Mr. Petersen’s contention that there has been a marked tendency in recent work to deprive the definition of prejudice of its original meaning—judgment without an adequate factual base—is unwarranted. In the chief work in this area, Allport’s The Nature of Prejudice (to which, curiously, Mr. Petersen does not refer), ethnic prejudice is defined as “an antipathy based upon a faulty and inflexible generalization.” Allport makes it clear that prejudice may involve a favorable as well as an unfavorable prejudgment. In ethnic prejudice, however, negative attitudes are a central feature, and these therefore represent his chief concern. In any event, his definition most certainly treats prejudice as “an attitude based on incomplete knowledge.” The same is true for the definitions offered in another standard review of the field (G. Saenger’s The Social Psychology of Prejudice), in various social psychology texts (e.g., Theory and Problems of Social Psychology by D. Krech and R. S. Crutehfield and Social Psychology by L. W. Doob), and even in a general psychology text (C. T. Morgan’s Introduction to Psychology) . Thus, Krech and Crutchfield speak of prejudices as “beliefs that are established prior to the revelation of the pertinent objective facts.” They give this example: “When people are ‘prejudiced’ against the Catholic or the Russian, it means only that the perceptions they have about the Catholic or the Russian will tend to deviate in an unfavorable direction from the objective facts” (italics ours).

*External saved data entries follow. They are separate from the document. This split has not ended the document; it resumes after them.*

/-- A release taken from a STORED entry, or refused with UNDERFLOW (R34, R36). -/
def releaseStored (p : Port) (ns slot n : Nat) (s : State) : State × IndexOutcome :=
  let im := slotGet s slot
  if im.refcount.toNat < n then (raiseTo p .underflow s, .underflow)
  else
    let s' := countNs ns .releases 1 (slotPut slot (imageReleased im n s.tmb.clock) s)
    (if im.refcount.toNat = n then countNs ns .zeroed 1 s' else s',
      .released (BitVec.ofNat 16 (im.refcount.toNat - n)))

/-- A RELEASE, single or as a batch item, of port `p` under namespace `ns` (R34 to R36). -/
@[irreducible] def releaseCore (p : Port) (ns : Nat) (fp : Fingerprint) (n : Nat) (s : State) : State × IndexOutcome :=
  if fp = 0#256 then (s, .badFingerprint)
  else
    let f := searchIndex fp s
    match f.2 with
    | none => (f.1, .notFound)
    | some slot =>
      match slotState f.1 slot with
      | some .stored => releaseStored p ns slot n f.1
      | some .zero => (raiseTo p .underflow f.1, .underflow)
      | some .pinned => (f.1, .pinned)
      | some .pending => (f.1, .inProgress (slotGet f.1 slot).claim)
      | _ => (f.1, .suspect)

/-! ## MOVE (R83) -/

/-- The move check and the rewriting of the location, once the entry's own tests have passed (R81, R83). Zero-since is kept
as stored in every state, also where it is absent and damage has left it nonzero: DESIGN CHOICE (log 47). -/
def moveEntry (p : Port) (slot src dst offset length : Nat) (s : State) : State × Answer :=
  if (containerGet s src).state ≠ .closed then (s, .wrongState)
  else
    match placementTest s p dst offset length with
    | some a => (s, a)
    | none =>
      let im := slotGet s slot
      let target : Location :=
        { container := BitVec.ofNat 16 dst, offset := BitVec.ofNat 32 offset, length := BitVec.ofNat 32 length }
      (slotPut slot (imageFresh { im with loc := target, claim := 0#16 }) (departEntry src length (placeChunk dst offset length s)),
        .done .none)

/-- The tests of a MOVE on the matching slot, in their order (R83). -/
def moveMatch (p : Port) (slot src dst offset length : Nat) (s : State) : State × Answer :=
  let im := slotGet s slot
  match imageState im with
  | some .pending => (s, .wrongState)
  | some .suspect => (s, .index .suspect)
  | _ =>
    if im.loc.container.toNat ≠ src then (s, .wrongLocation)
    else if im.loc.length.toNat ≠ length then (s, .lengthMismatch)
    else moveEntry p slot src dst offset length s

/-- A MOVE (R83). -/
@[irreducible] def moveCore (p : Port) (fp : Fingerprint) (src dst offset length : Nat) (s : State) : State × Answer :=
  if fp = 0#256 then (s, .index .badFingerprint)
  else
    let f := searchIndex fp s
    match f.2 with
    | none => (f.1, .index .notFound)
    | some slot => moveMatch p slot src dst offset length f.1

/-! ## READ_SLOT, DROP, RESTORE (R103 to R107) -/

/-- READ_SLOT's answer: the image as stored and the check flag (R104). -/
def readSlotAnswer (s : State) (slot : Nat) : Answer := .done (.slot (slotGet s slot) (imageHolds (slotGet s slot)))

/-- A DROP by the slot's state as read (R105). -/
@[irreducible] def dropCore (slot : Nat) (s : State) : State × Answer :=
  let im := slotGet s slot
  match imageState im with
  | some .stored | some .zero | some .pinned | some .suspect =>
    (setOccupancy (s.ixc.occupancy - 1) (departLocation im.loc (slotPut slot SlotImage.free s)), .done .none)
  | _ => (s, .wrongState)

/-- The search of RESTORE's test 4: both buckets read and every slot but the named one verified and compared, up to the
first other slot that holds the fingerprint (R106). The named slot is SUSPECT, so it is not verified. -/
def searchOthers (fp : Fingerprint) (named : Nat) (s : State) : State × Option Nat :=
  searchFrom fp ((searchSlots (bucketCount s) fp).filter (fun n => decide (n ≠ named))) s

/-- The entry that a RESTORE writes (R107). -/
def restoredImage (r : RestoreBody) : SlotImage := imageCounted r.state r.fp r.refcount r.loc r.ns 0#40

/-- A RESTORE's last test and its write (R84, R106, R107). -/
def restoreEntry (r : RestoreBody) (slot : Nat) (s : State) : State × Answer :=
  match transferTest s r.loc with
  | some a => (s, a)
  | none => (slotPut slot (restoredImage r) (transferEntry (slotGet s slot).loc r.loc s), .done .none)

/-- A RESTORE (R106, R107). -/
@[irreducible] def restoreCore (r : RestoreBody) (s : State) : State × Answer :=
  let slot := positionSlot r.pos
  let bc := bucketCount s
  if r.fp = 0#256 then (s, .index .badFingerprint)
  else if slotState s slot ≠ some .suspect then (s, .wrongState)
  else if r.pos.bucket ≠ homeBucket bc r.fp ∧ r.pos.bucket ≠ alternateBucket bc r.fp then (s, .mismatch)
  else
    let f := searchOthers r.fp slot s
    match f.2 with
    | some _ => (f.1, .mismatch)
    | none => restoreEntry r slot f.1

/-! ## Turns of the port units (R18 to R22) -/

/-- A port's turn granted, where the port is next and the request it holds is of the kind (R18, R19). -/
def grantPort (p : Port) (k : Kind) (s : State) : Option (State × Turn) :=
  match firstWaiting s p with
  | none => none
  | some e =>
    if nextRequester s = some (.pu p) ∧ e.kind = k then some (grantTurn (.pu p) (.port p e) s, .port p e) else none

/-- The turn is this port's, with a request of the kind. -/
def isPortTurn (p : Port) (k : Kind) : Turn → Bool
  | .port q e => decide (q = p) && decide (e.kind = k)
  | _ => false

/-- A port's operation ends: its effect, the end of the turn, and its outcome handed to the port unit (R20, R143). -/
def finishPort (core : QEntry → State → State × Answer) (p : Port) (t : Turn) (s : State) : State :=
  match t with
  | .port _ e => answerEntry p e (core e s).2 (endTurn (core e s).1)
  | _ => s

/-- A LOOKUP's operation ends: answered, or its queue entry PARKED (R28, R129). -/
def finishLookup (p : Port) (t : Turn) (s : State) : State :=
  match t with
  | .port _ e =>
    match e.request with
    | .lookup fp wait =>
      let r := lookupCore { port := p, ns := e.ns, origin := .single e.tag e.mark } fp wait s
      match r.2 with
      | some o => answerEntry p e (.index o) (endTurn r.1)
      | none =>
        if e.mark = (portUnit s p).session then updEntry p e.tag (fun x => { x with phase := .parked }) (endTurn r.1)
        else endTurn r.1
    | _ => endTurn s
  | _ => s

/-- An index outcome as an answer. -/
def indexAnswer (r : State × IndexOutcome) : State × Answer := (r.1, .index r.2)

/-- The operation of a queued PROBE. -/
def probeOf (e : QEntry) (s : State) : State × Answer :=
  match e.request with
  | .probe fp => indexAnswer (probeCore fp s)
  | _ => (s, .malformed)

/-- The operation of a queued REF. -/
def refOf (e : QEntry) (s : State) : State × Answer :=
  match e.request with
  | .ref fp n => indexAnswer (refCore fp n s)
  | _ => (s, .malformed)

/-- The operation of a queued RELEASE of a port. -/
def releaseOf (p : Port) (e : QEntry) (s : State) : State × Answer :=
  match e.request with
  | .release fp n => indexAnswer (releaseCore p e.ns fp n s)
  | _ => (s, .malformed)

/-- The operation of a queued MOVE of a port. -/
def moveOf (p : Port) (e : QEntry) (s : State) : State × Answer :=
  match e.request with
  | .move fp src dst offset length => moveCore p fp src dst offset length s
  | _ => (s, .malformed)

/-- The operation of a queued READ_SLOT. -/
def readSlotOf (e : QEntry) (s : State) : State × Answer :=
  match e.request with
  | .readSlot q => (s, readSlotAnswer s (positionSlot q))
  | _ => (s, .malformed)

/-- The operation of a queued DROP. -/
def dropOf (e : QEntry) (s : State) : State × Answer :=
  match e.request with
  | .drop q => dropCore (positionSlot q) s
  | _ => (s, .malformed)

/-- The operation of a queued RESTORE. -/
def restoreOf (e : QEntry) (s : State) : State × Answer :=
  match e.request with
  | .restore r => restoreCore r s
  | _ => (s, .malformed)

/-! ## The commands -/

/-- LOOKUP: arrival; an admitted request joins the queue in phase WAITING (R22, R132). -/
def execLookup (p : Port) (f : RequestFrame) (s : State) : Result :=
  .next (whenPowered s fun s => (arrive p (kindCode .lookup) (some .lookup) f s).1)

/-- PROBE: arrival (R22, R132). -/
def execProbe (p : Port) (f : RequestFrame) (s : State) : Result :=
  .next (whenPowered s fun s => (arrive p (kindCode .probe) (some .probe) f s).1)

/-- REF: arrival (R22, R132). -/
def execRef (p : Port) (f : RequestFrame) (s : State) : Result :=
  .next (whenPowered s fun s => (arrive p (kindCode .ref) (some .ref) f s).1)

/-- RELEASE: arrival (R22, R132). -/
def execRelease (p : Port) (f : RequestFrame) (s : State) : Result :=
  .next (whenPowered s fun s => (arrive p (kindCode .release) (some .release) f s).1)

/-- MOVE: arrival (R83, R132). -/
def execMove (p : Port) (f : RequestFrame) (s : State) : Result :=
  .next (whenPowered s fun s => (arrive p (kindCode .move) (some .move) f s).1)

/-- READ_SLOT: arrival (R103, R132). -/
def execReadSlot (p : Port) (f : RequestFrame) (s : State) : Result :=
  .next (whenPowered s fun s => (arrive p (kindCode .readSlot) (some .readSlot) f s).1)

/-- DROP: arrival (R103, R132). -/
def execDrop (p : Port) (f : RequestFrame) (s : State) : Result :=
  .next (whenPowered s fun s => (arrive p (kindCode .drop) (some .drop) f s).1)

/-- RESTORE: arrival (R106, R132). -/
def execRestore (p : Port) (f : RequestFrame) (s : State) : Result :=
  .next (whenPowered s fun s => (arrive p (kindCode .restore) (some .restore) f s).1)

/-- LOOKUP_OPERATION (R22, R25 to R30). -/
def execLookupOperation (p : Port) (st : OpStep) (s : State) : Result :=
  .next (whenPowered s (runTurn (grantPort p .lookup) (finishLookup p) (isPortTurn p .lookup) st))

/-- PROBE_OPERATION (R31). -/
def execProbeOperation (p : Port) (st : OpStep) (s : State) : Result :=
  .next (whenPowered s (runTurn (grantPort p .probe) (finishPort probeOf p) (isPortTurn p .probe) st))

/-- REF_OPERATION (R32). -/
def execRefOperation (p : Port) (st : OpStep) (s : State) : Result :=
  .next (whenPowered s (runTurn (grantPort p .ref) (finishPort refOf p) (isPortTurn p .ref) st))

/-- RELEASE_OPERATION (R34). -/
def execReleaseOperation (p : Port) (st : OpStep) (s : State) : Result :=
  .next (whenPowered s (runTurn (grantPort p .release) (finishPort (releaseOf p) p) (isPortTurn p .release) st))

/-- MOVE_OPERATION (R83). -/
def execMoveOperation (p : Port) (st : OpStep) (s : State) : Result :=
  .next (whenPowered s (runTurn (grantPort p .move) (finishPort (moveOf p) p) (isPortTurn p .move) st))

/-- READ_SLOT_OPERATION (R104). -/
def execReadSlotOperation (p : Port) (st : OpStep) (s : State) : Result :=
  .next (whenPowered s (runTurn (grantPort p .readSlot) (finishPort readSlotOf p) (isPortTurn p .readSlot) st))

/-- DROP_OPERATION (R105). -/
def execDropOperation (p : Port) (st : OpStep) (s : State) : Result :=
  .next (whenPowered s (runTurn (grantPort p .drop) (finishPort dropOf p) (isPortTurn p .drop) st))

/-- RESTORE_OPERATION (R106, R107). -/
def execRestoreOperation (p : Port) (st : OpStep) (s : State) : Result :=
  .next (whenPowered s (runTurn (grantPort p .restore) (finishPort restoreOf p) (isPortTurn p .restore) st))

end Sys2Proof.Machine
end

Even the definitions that Mr. Petersen quotes as evidence of how the pre-factual character of prejudice is being ignored, when seen in full context, do not have the implications that he ascribes to them. For example, T. M. Newcomb, in Social Psychology, takes essentially the same position as Krech and Crutchfield. He indicates that he is not using prejudice “in the original sense, according to which it meant any kind of prejudgment,” but rather “in the more limited (and more common) sense of ‘prejudice against’” (italics ours). Thus, for Newcomb hostility is a necessary ingredient of the definition of prejudice, but certainly not a sufficient one, as Mr. Petersen claims. Clearly, Newcomb is talking only about hostility that constitutes a prejudgment. Indeed, all of these writers accept the dual nature of prejudice: hostility and prejudgment. One cannot accuse them of saying, or even implying, that unfavorable attitudes toward any group constitute prejudice. But this accusation, as we shall see, is a major building block in Mr. Petersen’s argument.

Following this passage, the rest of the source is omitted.